* [Description of the task]:
Scan the entries for the word "System". Every line that has it should be copied.

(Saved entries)
━━━━━━━━━━━━━━━━

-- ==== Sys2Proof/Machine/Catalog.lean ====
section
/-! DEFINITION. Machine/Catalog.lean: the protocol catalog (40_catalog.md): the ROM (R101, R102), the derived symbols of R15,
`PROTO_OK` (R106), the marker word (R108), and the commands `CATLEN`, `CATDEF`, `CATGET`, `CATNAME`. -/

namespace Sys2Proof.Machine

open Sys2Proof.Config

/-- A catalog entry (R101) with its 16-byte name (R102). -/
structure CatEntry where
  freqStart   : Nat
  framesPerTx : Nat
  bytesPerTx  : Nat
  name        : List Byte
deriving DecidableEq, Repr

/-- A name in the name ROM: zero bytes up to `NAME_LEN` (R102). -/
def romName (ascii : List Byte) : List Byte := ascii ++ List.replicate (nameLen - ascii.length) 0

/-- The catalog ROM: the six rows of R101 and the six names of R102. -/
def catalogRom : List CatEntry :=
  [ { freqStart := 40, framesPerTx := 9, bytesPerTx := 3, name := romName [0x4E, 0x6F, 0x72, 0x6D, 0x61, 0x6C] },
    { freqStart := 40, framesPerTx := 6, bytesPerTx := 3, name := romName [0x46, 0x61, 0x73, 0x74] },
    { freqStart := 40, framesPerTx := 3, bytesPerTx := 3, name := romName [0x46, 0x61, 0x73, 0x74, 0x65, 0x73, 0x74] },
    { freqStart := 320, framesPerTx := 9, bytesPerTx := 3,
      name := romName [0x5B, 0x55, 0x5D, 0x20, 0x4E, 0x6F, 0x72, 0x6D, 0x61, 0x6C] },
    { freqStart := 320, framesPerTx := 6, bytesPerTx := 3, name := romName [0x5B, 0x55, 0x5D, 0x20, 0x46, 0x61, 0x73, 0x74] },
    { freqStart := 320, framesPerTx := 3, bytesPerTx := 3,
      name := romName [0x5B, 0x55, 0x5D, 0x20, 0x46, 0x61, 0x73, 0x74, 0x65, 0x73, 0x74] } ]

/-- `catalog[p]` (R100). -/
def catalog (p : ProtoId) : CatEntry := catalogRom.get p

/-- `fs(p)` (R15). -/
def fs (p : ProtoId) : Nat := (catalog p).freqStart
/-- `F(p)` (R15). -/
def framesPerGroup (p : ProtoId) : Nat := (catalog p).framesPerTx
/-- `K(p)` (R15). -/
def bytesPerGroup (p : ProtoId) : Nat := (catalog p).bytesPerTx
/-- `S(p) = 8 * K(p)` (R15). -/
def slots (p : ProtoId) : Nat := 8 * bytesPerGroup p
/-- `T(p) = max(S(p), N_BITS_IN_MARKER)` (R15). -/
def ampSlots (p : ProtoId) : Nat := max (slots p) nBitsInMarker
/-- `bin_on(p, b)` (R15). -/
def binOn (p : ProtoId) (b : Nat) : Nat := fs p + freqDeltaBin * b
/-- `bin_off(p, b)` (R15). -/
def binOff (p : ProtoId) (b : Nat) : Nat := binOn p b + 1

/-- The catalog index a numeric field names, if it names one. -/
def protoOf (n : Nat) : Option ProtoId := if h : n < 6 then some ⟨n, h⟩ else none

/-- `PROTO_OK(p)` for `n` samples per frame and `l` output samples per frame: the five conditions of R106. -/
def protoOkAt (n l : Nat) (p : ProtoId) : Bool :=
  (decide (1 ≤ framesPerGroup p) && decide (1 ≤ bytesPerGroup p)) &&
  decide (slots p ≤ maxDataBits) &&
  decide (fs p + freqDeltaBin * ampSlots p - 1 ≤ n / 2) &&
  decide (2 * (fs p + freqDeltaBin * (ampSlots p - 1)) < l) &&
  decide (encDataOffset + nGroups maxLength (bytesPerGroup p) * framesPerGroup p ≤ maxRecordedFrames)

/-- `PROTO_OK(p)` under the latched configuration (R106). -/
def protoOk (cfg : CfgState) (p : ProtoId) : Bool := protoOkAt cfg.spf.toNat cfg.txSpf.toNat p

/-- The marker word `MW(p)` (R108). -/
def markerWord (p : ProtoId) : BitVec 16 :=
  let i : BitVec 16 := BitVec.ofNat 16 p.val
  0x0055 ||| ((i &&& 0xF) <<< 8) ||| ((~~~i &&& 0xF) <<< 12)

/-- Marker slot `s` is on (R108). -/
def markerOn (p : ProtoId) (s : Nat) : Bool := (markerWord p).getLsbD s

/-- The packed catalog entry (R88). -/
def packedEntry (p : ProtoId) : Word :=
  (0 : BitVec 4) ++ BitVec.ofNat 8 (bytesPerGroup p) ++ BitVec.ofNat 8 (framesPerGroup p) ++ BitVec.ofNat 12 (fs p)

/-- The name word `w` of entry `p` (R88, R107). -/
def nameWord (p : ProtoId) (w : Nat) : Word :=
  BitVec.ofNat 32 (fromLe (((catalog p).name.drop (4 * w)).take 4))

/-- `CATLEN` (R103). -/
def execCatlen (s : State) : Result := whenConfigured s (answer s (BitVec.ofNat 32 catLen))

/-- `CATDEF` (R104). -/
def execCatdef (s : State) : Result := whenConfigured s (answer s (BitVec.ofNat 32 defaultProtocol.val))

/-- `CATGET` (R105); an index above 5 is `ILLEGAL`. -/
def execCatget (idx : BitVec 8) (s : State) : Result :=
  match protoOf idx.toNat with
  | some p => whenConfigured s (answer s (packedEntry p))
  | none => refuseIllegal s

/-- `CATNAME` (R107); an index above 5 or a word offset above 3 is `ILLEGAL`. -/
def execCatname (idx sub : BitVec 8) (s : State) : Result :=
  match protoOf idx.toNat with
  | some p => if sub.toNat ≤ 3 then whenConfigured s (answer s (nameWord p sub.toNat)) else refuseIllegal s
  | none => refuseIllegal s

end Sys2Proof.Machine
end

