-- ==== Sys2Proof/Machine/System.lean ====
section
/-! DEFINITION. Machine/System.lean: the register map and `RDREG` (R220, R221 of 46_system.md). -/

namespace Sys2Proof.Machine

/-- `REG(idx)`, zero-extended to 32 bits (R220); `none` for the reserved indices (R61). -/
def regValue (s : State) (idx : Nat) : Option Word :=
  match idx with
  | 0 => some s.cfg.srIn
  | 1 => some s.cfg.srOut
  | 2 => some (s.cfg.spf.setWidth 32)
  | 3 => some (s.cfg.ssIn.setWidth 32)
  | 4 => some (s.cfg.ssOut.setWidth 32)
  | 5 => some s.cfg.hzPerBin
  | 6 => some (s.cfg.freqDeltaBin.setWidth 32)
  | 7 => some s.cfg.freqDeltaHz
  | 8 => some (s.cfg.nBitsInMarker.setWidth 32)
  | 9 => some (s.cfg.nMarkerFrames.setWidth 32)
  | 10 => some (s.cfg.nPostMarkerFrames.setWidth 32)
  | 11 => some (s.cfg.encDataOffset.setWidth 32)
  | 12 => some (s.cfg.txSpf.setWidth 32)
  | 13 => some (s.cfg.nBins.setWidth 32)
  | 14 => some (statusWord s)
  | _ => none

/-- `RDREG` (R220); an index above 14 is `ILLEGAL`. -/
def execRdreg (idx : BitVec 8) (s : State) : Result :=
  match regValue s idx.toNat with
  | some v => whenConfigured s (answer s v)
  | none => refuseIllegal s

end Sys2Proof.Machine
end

━━━━━━━━━━━━━━━━

* [Problem solution]:
-- ==== Sys2Proof/Machine/System.lean ====
/-! DEFINITION. Machine/System.lean: the register map and `RDREG` (R220, R221 of 46_system.md). -/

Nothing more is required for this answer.